Only computational simulations could reveal the complex interactions among major climate-related systems as the planet heated up, but it took years to develop the capable software and hardware. Early simulations modeled oceans as slabs – uniform and mainly static bodies of water. Changes in key variables, such as atmospheric carbon dioxide concentrations, had to be introduced all at once. With the advent of more powerful computers, simulated oceans have become more dynamic, with complex and realistic currents, and variables can be introduced gradually.

In 2008, the research team began a new series of simulations. “The throughput of the Jaguar was really the game changer,” He says. It continued to run simulations day and night for years, with reasonable downtime, producing 300 terabytes of results for analysis.

“We used to run 45 model years per day on Phoenix, the predecessor of Jaguar. On Jaguar, we got 120 model years per day. So for a 22,000-year simulation, it takes about 1½ years to run on Phoenix but only about half a year to run on Jaguar.”

The team ran five simulations, beginning each in the middle of the LGM. Four modeled changes in key climate forcings separately: Earth’s movements, atmospheric carbon dioxide, meltwater and ice cover. Of these, only the changing ocean currents associated with meltwater gave a recorded increase in Southern Hemisphere temperature at the end of the LGM.
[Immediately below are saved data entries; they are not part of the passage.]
-- ==== Sys2Proof/Tests/Slice0.lean ====
section
/-! SUPPORT. Tests with results taken from the spec (95_test_vectors.md) or written out from its encodings, the smoke
tests of the well-formedness checks, and a witness for the hypotheses of every obligation that has some. -/

namespace Sys2Proof.Tests

open Sys2Proof.Machine

/-- The next state of an outcome. -/
def after (o : Host.Outcome State Fault Refusal) : Option State :=
  match o with
  | .next s => some s
  | .fault _ => none
  | .refused _ => none

/-- The reset state with host events pending. -/
def host (es : List HostEvent) : State := { State.reset with pending := es }

/-- The reset state with an angle in ARG. -/
def withArg (w : Word) : State := { State.reset with arg := w }

/-- One CMD write from the reset state. -/
def cmd (w : Word) : Option State := after (step (State.reset.withFetchWord 32 w.toNat))

/-! ## Well-formedness: each check refuses an ill-formed term -/

theorem test_sid_out_of_range : (AsmCommand.encMove 256 0).wellFormed = false := by decide
theorem test_pos_out_of_range : (AsmCommand.encMove 0 65536).wellFormed = false := by decide
theorem test_query_sid_out_of_range : (AsmCommand.encReadMoving 256).wellFormed = false := by decide
theorem test_byte_out_of_range : (AsmCommand.ckByte 256).wellFormed = false := by decide
theorem test_joint_out_of_range : (AsmCommand.mapA2p 2).wellFormed = false := by decide
theorem test_inverse_joint_out_of_range : (AsmCommand.mapP2a 2 0).wellFormed = false := by decide
theorem test_p_out_of_range : (AsmCommand.mapP2a 1 4096).wellFormed = false := by decide
theorem test_edges_in_range : (AsmCommand.encMove 255 65535).wellFormed && (AsmCommand.mapP2a 1 4095).wellFormed &&
    (AsmCommand.ckByte 255).wellFormed && (AsmCommand.mapA2p 1).wellFormed = true := by decide

/-- This hardware's parameters with another entry J = 0. -/
def withEntry (e : CalEntry) : Params := { defaultParams with cal := ⟨e, ulnarEntry⟩ }

theorem test_default_params : defaultParams.wellFormed = true := by decide
theorem test_frac_bits_too_many : Params.wellFormed { defaultParams with angleFracBits := 32 } = false := by decide
theorem test_grn_zero : (withEntry { flexionEntry with grn := 0 }).wellFormed = false := by decide
theorem test_grd_zero : (withEntry { flexionEntry with grd := 0 }).wellFormed = false := by decide
theorem test_range_zero : (withEntry { flexionEntry with range := 0 }).wellFormed = false := by decide
theorem test_min_above_max : (withEntry { flexionEntry with min := 3001, max := 3000 }).wellFormed = false := by decide
theorem test_max_above_4095 : (withEntry { flexionEntry with max := 4096 }).wellFormed = false := by decide
theorem test_center_above_4095 : (withEntry { flexionEntry with center := 4096 }).wellFormed = false := by decide
/-- A coarse LUT whose angle at position 0 is below -2^31 steps. -/
theorem test_p2a_too_small :
    (withEntry { flexionEntry with grn := 1, range := 1, center := 4095 }).wellFormed = false := by decide
/-- A coarse LUT whose angle at position 4095 is above 2^31 - 1 steps. -/
theorem test_p2a_too_large :
    (withEntry { flexionEntry with grn := 1, range := 1, center := 0 }).wellFormed = false := by decide
theorem test_second_entry_is_checked :
    Params.wellFormed { defaultParams with cal := ⟨flexionEntry, { ulnarEntry with grn := 0 }⟩ } = false := by decide

/-! ## Decoding: words written out bit by bit from the formats of 30_encoding.md R62 -/

theorem test_decode_enc_move :
    decode 0b0001_0000_00010010_0011010001010110 = .ok (.encMove 0x12 0x3456) := by rfl
theorem test_decode_enc_read_moving :
    decode 0b0010_0000_11111110_0000000000000000 = .ok (.encReadMoving 0xFE) := by rfl
theorem test_decode_ck_init : decode 0b0011_0000_00000000_0000000000000000 = .ok .ckInit := by rfl
theorem test_decode_ck_byte : decode 0b0100_0000_00000000_00000000_10100101 = .ok (.ckByte 0xA5) := by rfl
theorem test_decode_ck_final : decode 0b0101_0000_00000000_0000000000000000 = .ok .ckFinal := by rfl
theorem test_decode_map_a2p_0 : decode 0b0110_0000_00000000_0000000000000000 = .ok (.mapA2p .flexion) := by rfl
theorem test_decode_map_a2p_1 : decode 0b0110_0001_00000000_0000000000000000 = .ok (.mapA2p .ulnar) := by rfl
theorem test_decode_map_p2a : decode 0b0111_0001_00000000_0000_100001100110 = .ok (.mapP2a .ulnar 2150) := by rfl

/-- 95_test_vectors.md V-D1 to V-D17: every illegal word of the spec is rejected, by name. -/
theorem test_illegal_words :
    [0x11000000#32, 0x20040001, 0x21040000, 0x30000001, 0x38000000, 0x40000100, 0x48000000, 0x50000001, 0x62000000,
      0x60000001, 0x63000000, 0x70001000, 0x72000000].all
        (fun c => decode c matches .error (.mustBeZero _)) = true ∧
    [0x00000000#32, 0x80000000, 0xF0000000, 0xFFFFFFFF].all
        (fun c => decode c matches .error (.reservedOpcode _)) = true := by decide

theorem test_table_word : decodeTableWord 32 0x71000FFF = some (.mapP2a .ulnar 4095) := by decide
The fifth simulation incorporated all four sources of change and used the Community Climate System Model version 3 (CCSM3) to ensure that heat released by any one of the key climatic players – land, sea, ice and air – would be accounted for in the others. It neatly matched ancient temperatures calculated from ocean-sediment and ice cores.

So what caused the Southern Hemisphere to warm up so fast? A slowdown in the Atlantic Meridional Overturning Current. This stream is partly generated when cold, salty (and therefore dense) water sinks in the North Atlantic. That deep water flows south to the Antarctic Ocean and into the Indian and Pacific Oceans, forcing warm, upper seawater layers to flow back across the southern oceans and ultimately into the North Atlantic. This thermohaline circulation cycle, or the conveyor belt, warms coastal nations in the North Atlantic.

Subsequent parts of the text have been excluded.